There are 736 universities in the country serving 28.6 million students now, according to a report released by the UK-India Business Council, Tuesday.

To become a 21st-century global superpower, however, the country needs to place excellence, equal access and employability at the heart of expanding its higher education system, the report said.

To achieve its social and economic ambitions, the country needs engineers, data scientists, teachers, healthcare professionals, urban planners, architects, managers, social workers, pharmacists, environmental scientists and a whole range of other professionals on an unprecedented scale.

For this, the government has to create policies to allow foreign universities to operate in the country and hopefully the new higher education policy will help achieve this by enhancing the systemic capacity to produce high-quality graduates on a more consistent and widespread basis, said the report.

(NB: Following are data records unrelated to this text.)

-- ==== Sys2Proof/Tests/Slice0.lean ====
section
/-! SUPPORT. Checks of the model by hand: ill-formed terms, words written out from the spec's encodings, one step on a
small state with the result that 95_test_vectors.md gives, and for each statement with hypotheses a state that meets them.
An expected value comes from the vector its comment names. -/

namespace Sys2Proof.Tests

open Sys2Proof.Machine

/-! ### WellFormed: an ill-formed term for each check -/

theorem test_jmp_r7_is_ill_formed : Instr.wf (.jmp 7) = false := by decide
theorem test_jmp_r6_is_well_formed : Instr.wf (.jmp 6) = true := by decide
theorem test_service_vectors_are_ill_formed :
    Instr.wf (.trapInvalid 0x20) = false ∧ Instr.wf (.trapInvalid 0x25) = false := by decide
theorem test_vectors_beside_the_services_are_well_formed :
    Instr.wf (.trapInvalid 0x1F) = true ∧ Instr.wf (.trapInvalid 0x26) = true := by decide

/-! ### Decode: a word of every constructor, bit by bit from the formats of 30_encoding.md -/

/-- BRnzp, offset 5: 0000 111 000000101 (BR1) -/
theorem test_decode_br : decode 0b0000111000000101 = .ok (.br true true true 5) := by decide
/-- BRp, offset -3: 0000 001 111111101 (BR8) -/
theorem test_decode_brp : decode 0b0000001111111101 = .ok (.br false false true (-3)) := by decide
/-- ADD R0,R1,R2: 0001 000 001 0 00 010 (OP1); with bits [4:3] = 11 too (OP6) -/
theorem test_decode_add : decode 0b0001000001000010 = .ok (.addReg 0 1 2) ∧
    decode 0b0001000001011010 = .ok (.addReg 0 1 2) := by decide
/-- ADD R1,R1,#-1: 0001 001 001 1 11111 (OP7) -/
theorem test_decode_add_imm : decode 0b0001001001111111 = .ok (.addImm 1 1 (-1)) := by decide
/-- LD R2,#2: 0010 010 000000010 (MEM1) -/
theorem test_decode_ld : decode 0b0010010000000010 = .ok (.ld 2 2) := by decide
/-- ST R0,#-1: 0011 000 111111111 (MEM20) -/
theorem test_decode_st : decode 0b0011000111111111 = .ok (.st 0 (-1)) := by decide
/-- JSR #1023: 0100 1 01111111111 (JP5) -/
theorem test_decode_jsr : decode 0b0100101111111111 = .ok (.jsr 1023) := by decide
/-- JSRR R2: 0100 0 00 010 000000 (JP6) -/
theorem test_decode_jsrr : decode 0b0100000010000000 = .ok (.jsrr 2) := by decide
/-- AND R3,R1,R2: 0101 011 001 0 00 010 (OP12) -/
theorem test_decode_and : decode 0b0101011001000010 = .ok (.andReg 3 1 2) := by decide
/-- AND R0,R1,#-16: 0101 000 001 1 10000 (OP17) -/
theorem test_decode_and_imm : decode 0b0101000001110000 = .ok (.andImm 0 1 (-16)) := by decide
/-- LDR R1,R1,#-32: 0110 001 001 100000 (MEM13) -/
theorem test_decode_ldr : decode 0b0110001001100000 = .ok (.ldr 1 1 (-32)) := by decide
/-- STR R2,R1,#1: 0111 010 001 000001 (MEM26) -/
theorem test_decode_str : decode 0b0111010001000001 = .ok (.str 2 1 1) := by decide
/-- RTI with other bits set (NOP2) -/
theorem test_decode_rti : decode 0b1000111111111111 = .ok .rti := by decide
/-- NOT R4,R1: 1001 100 001 111111 (OP19); with bits [5:0] = 0, NOT R0,R1 (OP22) -/
theorem test_decode_not : decode 0b1001100001111111 = .ok (.notReg 4 1) ∧
    decode 0b1001000001000000 = .ok (.notReg 0 1) := by decide
/-- LDI R3,#4: 1010 011 000000100 (W4) -/
theorem test_decode_ldi : decode 0b1010011000000100 = .ok (.ldi 3 4) := by decide
/-- STI R4,#2: 1011 100 000000010 (MEM22) -/
theorem test_decode_sti : decode 0b1011100000000010 = .ok (.sti 4 2) := by decide
/-- JMP R2: 1100 000 010 000000 (JP1); RET: 1100 000 111 000000 (JP2) -/
theorem test_decode_jmp : decode 0b1100000010000000 = .ok (.jmp 2) ∧ decode 0b1100000111000000 = .ok .ret := by decide
/-- RES with other bits set (NOP3) -/
theorem test_decode_res : decode 0b1101111111111111 = .ok .res := by decide
/-- LEA R1,#11: 1110 001 000001011 (MEM14) -/
theorem test_decode_lea : decode 0b1110001000001011 = .ok (.lea 1 11) := by decide
/-- TRAP 0x20 to 0x25: 1111 0000 vvvvvvvv (R86) -/
theorem test_decode_traps : decode 0b1111000000100000 = .ok .trapGetc ∧ decode 0b1111000000100001 = .ok .trapOut ∧
    decode 0b1111000000100010 = .ok .trapPuts ∧ decode 0b1111000000100011 = .ok .trapIn ∧
    decode 0b1111000000100100 = .ok .trapPutsp ∧ decode 0b1111000000100101 = .ok .trapHalt := by decide
/-- OUT with bits [11:8] = 1111 (TR25), and three invalid vectors (TR22 to TR24) -/
theorem test_decode_trap_edges : decode 0xFF21 = .ok .trapOut ∧ decode 0xF026 = .ok (.trapInvalid 0x26) ∧
    decode 0xF000 = .ok (.trapInvalid 0x00) ∧ decode 0xF0FF = .ok (.trapInvalid 0xFF) := by decide
/-- The words that R86 gives for RTI, RET and the services, from the encoder. -/
theorem test_encode_words : encode .rti = 0x8000 ∧ encode .ret = 0xC1C0 ∧ encode .trapHalt = 0xF025 ∧
    encode (.notReg 4 2) = 0x98BF := by decide
theorem test_decode_table_word : decodeTableWord 16 0x1042 = some (.addReg 0 1 2) ∧
    decodeTableWord 16 0x10000 = none := by decide

/-! ### Small states -/

/-- A host whose input is `bytes` and then ends, and whose coming answers are these. -/
def host (bytes : List Byte) (polls : List PollChoice) (reads : List ReadChoice) (outs : List OutChoice) : Ports :=
  { State.reset.ports with input := bytes, inputEnds := true, polls := polls, reads := reads, outs := outs }

/-- A running core at `pc` with these words in memory and these registers. -/
def running (pc : Word) (words : List (Word × Word)) (regs : List (Reg × Word)) (p : Ports) : State :=
  regs.foldl (fun s r => s.setReg r.1 r.2)
    (words.foldl (fun s w => s.setWord w.1 w.2) ((State.reset.setPc pc).setPorts p))

/-- No host answer is listed. -/
def quiet : Ports := host [] [] [] []

/-- Whether a step answers a next state that passes `check`. -/
def stepsTo (s : State) (check : State → Bool) : Bool :=
  match step s with
  | .next t => check t
  | .fault _ | .refused _ => false

/-! ### Operate -/

/-- OP2: 0x7FFF + 1 = 0x8000 sets N. -/
theorem test_add_signed_overflow : stepsTo (running 0x3000 [(0x3000, 0x1042)] [(1, 0x7FFF), (2, 1)] quiet)
    (fun t => t.reg 0 == 0x8000 && t.cond == 4 && t.pc == 0x3001) = true := by decide
/-- OP5: a source that is the destination. -/
theorem test_add_doubles : stepsTo (running 0x3000 [(0x3000, 0x1249)] [(1, 0x1234)] quiet)
    (fun t => t.reg 1 == 0x2468 && t.cond == 1) = true := by decide
/-- W3: ADD R1,R1,#-1 on 5. -/
theorem test_add_imm_minus_one : stepsTo (running 0x3000 [(0x3000, 0x127F)] [(1, 5)] quiet)
    (fun t => t.reg 1 == 4 && t.cond == 1 && t.pc == 0x3001) = true := by decide
/-- OP8: ADD R0,R1,#-16 on 0x0010. -/
theorem test_add_imm_minus_sixteen : stepsTo (running 0x3000 [(0x3000, 0x1070)] [(1, 0x0010)] quiet)
    (fun t => t.reg 0 == 0 && t.cond == 2) = true := by decide
/-- OP14: 0x8000 & 0xFFFF. -/
theorem test_and_negative : stepsTo (running 0x3000 [(0x3000, 0x5642)] [(1, 0x8000), (2, 0xFFFF)] quiet)
    (fun t => t.reg 3 == 0x8000 && t.cond == 4) = true := by decide
/-- OP17: the sign of imm5 reaches bit 15. -/
theorem test_and_imm_sign_extends : stepsTo (running 0x3000 [(0x3000, 0x5070)] [(1, 0xABCD)] quiet)
    (fun t => t.reg 0 == 0xABC0 && t.cond == 4) = true := by decide
/-- OP21: NOT 0x8000. -/
theorem test_not : stepsTo (running 0x3000 [(0x3000, 0x98BF)] [(2, 0x8000)] quiet)
    (fun t => t.reg 4 == 0x7FFF && t.cond == 1) = true := by decide

/-! ### Loads, stores, LEA -/

/-- MEM2: the address of LD wraps to 0xFFFF. -/
theorem test_ld_wraps : stepsTo (running 0x0000 [(0x0000, 0x21FE), (0xFFFF, 0x8001)] [] quiet)
    (fun t => t.reg 0 == 0x8001 && t.cond == 4 && t.pc == 1) = true := by decide
/-- MEM4: LD at KBSR_ADDR with a byte available. -/
theorem test_ld_polls : stepsTo (running 0xFDFF [(0xFDFF, 0x2000)] [] (host [0x61] [.ready] [] []))
    (fun t => t.reg 0 == 0x8000 && t.mem.read 0xFE00 == 0x8000 && t.mem.read 0xFE02 == 0x0061 && t.cond == 4
      && t.ports.inputTaken == 1) = true := by decide
/-- MEM9: LDI's pointer read polls NotAvail and gives address 0. -/
theorem test_ldi_pointer_polls : stepsTo (running 0xFDFF [(0xFDFF, 0xA000), (0, 7)] [] (host [] [.notReady] [] []))
    (fun t => t.reg 0 == 7 && t.mem.read 0xFE00 == 0 && t.cond == 1 && t.pc == 0xFE00) = true := by decide
/-- W4: LDI goes through the pointer. -/
theorem test_ldi : stepsTo (running 0x3002 [(0x3002, 0xA604), (0x3007, 0x300B), (0x300B, 3)] [] quiet)
    (fun t => t.reg 3 == 3 && t.cond == 1 && t.pc == 0x3003) = true := by decide
/-- MEM11: LDR with DR = BaseR. -/
theorem test_ldr_base_is_destination : stepsTo (running 0x3000 [(0x3000, 0x6240), (0x300C, 7)] [(1, 0x300C)] quiet)
    (fun t => t.reg 1 == 7 && t.cond == 1) = true := by decide
/-- MEM13: offset -32 from 0. -/
theorem test_ldr_wraps : stepsTo (running 0x3000 [(0x3000, 0x6260), (0xFFE0, 9)] [] quiet)
    (fun t => t.reg 1 == 9) = true := by decide
/-- MEM15: LEA at 0xFFFF gives its own address; pc wraps. -/
theorem test_lea_wraps : stepsTo (running 0xFFFF [(0xFFFF, 0xE1FF)] [] quiet)
    (fun t => t.reg 0 == 0xFFFF && t.cond == 4 && t.pc == 0) = true := by decide
/-- MEM17: LEA of KBSR_ADDR polls nothing, although a byte is ready. -/
theorem test_lea_never_polls : stepsTo (running 0xFDFF [(0xFDFF, 0xE000)] [] (host [0x61] [.ready] [] []))
    (fun t => t.reg 0 == 0xFE00 && t.mem.read 0xFE00 == 0 && t.ports.inputTaken == 0) = true := by decide
/-- MEM20: ST overwrites itself. -/
theorem test_st_over_itself : stepsTo (running 0x3000 [(0x3000, 0x31FF)] [(0, 0xABCD)] quiet)
    (fun t => t.mem.read 0x3000 == 0xABCD && t.cond == 0 && t.pc == 0x3001) = true := by decide
/-- MEM21: a store to KBSR_ADDR is plain. -/
theorem test_st_to_kbsr_is_plain : stepsTo (running 0xFDFF [(0xFDFF, 0x3000)] [(0, 0x1234)] quiet)
    (fun t => t.mem.read 0xFE00 == 0x1234) = true := by decide
/-- MEM24: STI's pointer read polls, and the store goes to address 0. -/
theorem test_sti_pointer_polls : stepsTo (running 0xFDFF [(0xFDFF, 0xB000)] [(0, 0x7777)] (host [] [.notReady] [] []))
    (fun t => t.mem.read 0xFE00 == 0 && t.mem.read 0 == 0x7777) = true := by decide
/-- MEM25: STI whose pointer read faults stores nothing. -/
theorem test_sti_fault_stores_nothing :
    stepsTo (running 0xFDFF [(0xFDFF, 0xB000)] [(0, 0x7777)] (host [] [.error] [] []))
      (fun t => t.runState == .faulted .inputError && t.mem.read 0 == 0 && t.mem.read 0x8000 == 0 && t.pc == 0xFE00)
        = true := by decide
/-- MEM27: STR with SR = BaseR, wrapping. -/
theorem test_str_wraps : stepsTo (running 0x3000 [(0x3000, 0x7241)] [(1, 0xFFFF)] quiet)
    (fun t => t.mem.read 0 == 0xFFFF && t.cond == 0) = true := by decide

In short, the report said the country needs not just more graduates, but more high-quality graduates, who have both the necessary workplace skills and specialist knowledge to work at a global standard.

In developing the criteria to select foreign university entrance in to the domestic higher education market and the policymakers have recommended that only 'the top 200 in the world' be allowed to collaborate with the best domestic institutions.

However, limiting participation to the top 200 globally ranked institutions will not significantly mobilise global expertise, resource, and investment necessary to build a higher education system worthy of the economic ambitions, it added.